An arrest document obtained by ABC News shows that the 16-year-old boy was charged by Lakeland police with trespassing, two counts of battery on a police officer, and resisting an officer with violence.

Christopher McKee, one of the two officers who arrested the people on May 26, said in a police report that he was reacting to a 911 call from the apartment complex management who said that people who weren’t tenants shouldn’t have been at the apartment pool. When the police came, the manager of the apartment complex told them that everyone who wasn’t living there was breaking the law.

Under oath, McKee said, “I gave [the subject] several more legal orders to leave the property or he would be arrested.” “[The subject] kept ignoring my commands and put his hand on my face while saying, ‘I don’t have to talk to you.'” At this point, I chose to arrest the person for trespassing.

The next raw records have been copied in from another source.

-- ==== Sys2Proof/Machine/Table.lean ====
section
/-! DEFINITION. The base table: its construction by TINIT (R17, R134, R136; log 9) and the masked full scan that every read
of it makes (R88). -/

namespace Sys2Proof.Machine

open Sys2Proof.Config (Params)

/-- The generator as a triple in Montgomery form: `row[1]` of R136. -/
def genJac (c : Params) : Jac :=
  ⟨montMul c.field c.gx c.field.rr, montMul c.field c.gy c.field.rr, c.field.one⟩

/-- `row[v]` of R136 with a bound on the recursion: a doubling for an even `v`, an addition of `row[1]` for an odd one. -/
def rowWithin (c : Params) : Nat → Nat → Jac
  | 0, _ => genJac c
  | fuel + 1, v =>
    if v ≤ 1 then genJac c
    else if v % 2 = 0 then dbl c.field (rowWithin c fuel (v / 2))
    else (add c.field (rowWithin c fuel (v - 1)) (genJac c)).1

/-- `row[v]` of R136, representing `v * G`. -/
def rowPoint (c : Params) (v : Nat) : Jac :=
  rowWithin c v v

/-- The normalisation of R136: the affine pair of a triple, kept in Montgomery form. -/
def normalise (c : Params) (p : Jac) : Affine :=
  let zi := montInv c.field p.z
  let zi2 := fSqr c.field zi
  let zi3 := fMul c.field zi2 zi
  ⟨fMul c.field p.x zi2, fMul c.field p.y zi3⟩

/-- `TAB[j][v]` (R17): the Montgomery-form affine coordinates of `(v * 2^(7j)) * G`, reached as R136 reaches them:
`row[v]` doubled 7 times per column step, then normalised. -/
def baseEntry (c : Params) (j v : Nat) : TabEntry :=
  let a := normalise c (dblTimes c.field (rowPoint c v) (Config.baseWidth * j))
  ⟨BitVec.ofNat 256 a.x, BitVec.ofNat 256 a.y⟩

/-- The table that TINIT builds (R134): a constant of the curve. -/
def baseTable (c : Params) : Table :=
  Vector.ofFn fun j => Vector.ofFn fun v => baseEntry c j.val (v.val + 1)

/-- The masked scan of R88 over values numbered from `v`: every entry is read, the one numbered `idx` is kept. -/
def scanFrom (idx : Nat) : Nat → List Nat → Nat
  | _, [] => 0
  | v, e :: es => (if idx = v then e else 0) ||| scanFrom idx (v + 1) es

/-- The masked scan of R88 over values numbered 1, 2, ...: the value numbered `idx`, or 0 if there is none. -/
def scan (idx : Nat) (es : List Nat) : Nat :=
  scanFrom idx 1 es

/-- Column `j` of the table, the entries 1 to 64 in order. -/
def columnEntries (t : Table) (j : Nat) : List TabEntry :=
  if h : j < Config.baseDigits then t[j].toList else []

/-- `Sel(j, idx)` (R88, R112): `TAB[j][idx]` if `1 <= idx <= 64`, else `(0, 0)`. -/
def tableSelect (t : Table) (j idx : Nat) : Affine :=
  ⟨scan idx ((columnEntries t j).map fun e => e.x.toNat), scan idx ((columnEntries t j).map fun e => e.y.toNat)⟩

end Sys2Proof.Machine
end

The police officer writes in the report that the teen hit the officer in the face with a locked fist after being touched to take him into custody. ABC News got a video of the event from a cell phone. It shows two police officers punching, pulling the teen’s hair, and tasing him before he agrees to be handcuffed. The video doesn’t show what happened before the accident.

The boy’s mother, Ja’Tae Lewis, told ABC News that her son and his friends were leaving the land because police told them to. After them, one of the cops told her son that the next time he came to the complex, he should work out his “fat a–” at the gym instead of the pool.

Lewis said that her son told her he was rude to the police officer and doesn’t remember what he said. Lewis says that the officer then walked up to her son and her son put his hand up to the officer’s face to show that he was not close. Based on Lewis, that’s when the cop got physical with her son.

For now, Lakeland police told ABC News that the public cannot see the body camera video of the event. The arrest document says that the teen was taken to a nearby hospital and then to a juvenile assessment center.

ABC News was told by Lakeland police that Chief of Police Sam Taylor had already asked for an internal review by our Office of Professional Standards. “We will not be able to release any other material related to this case until the administrative review is closed.”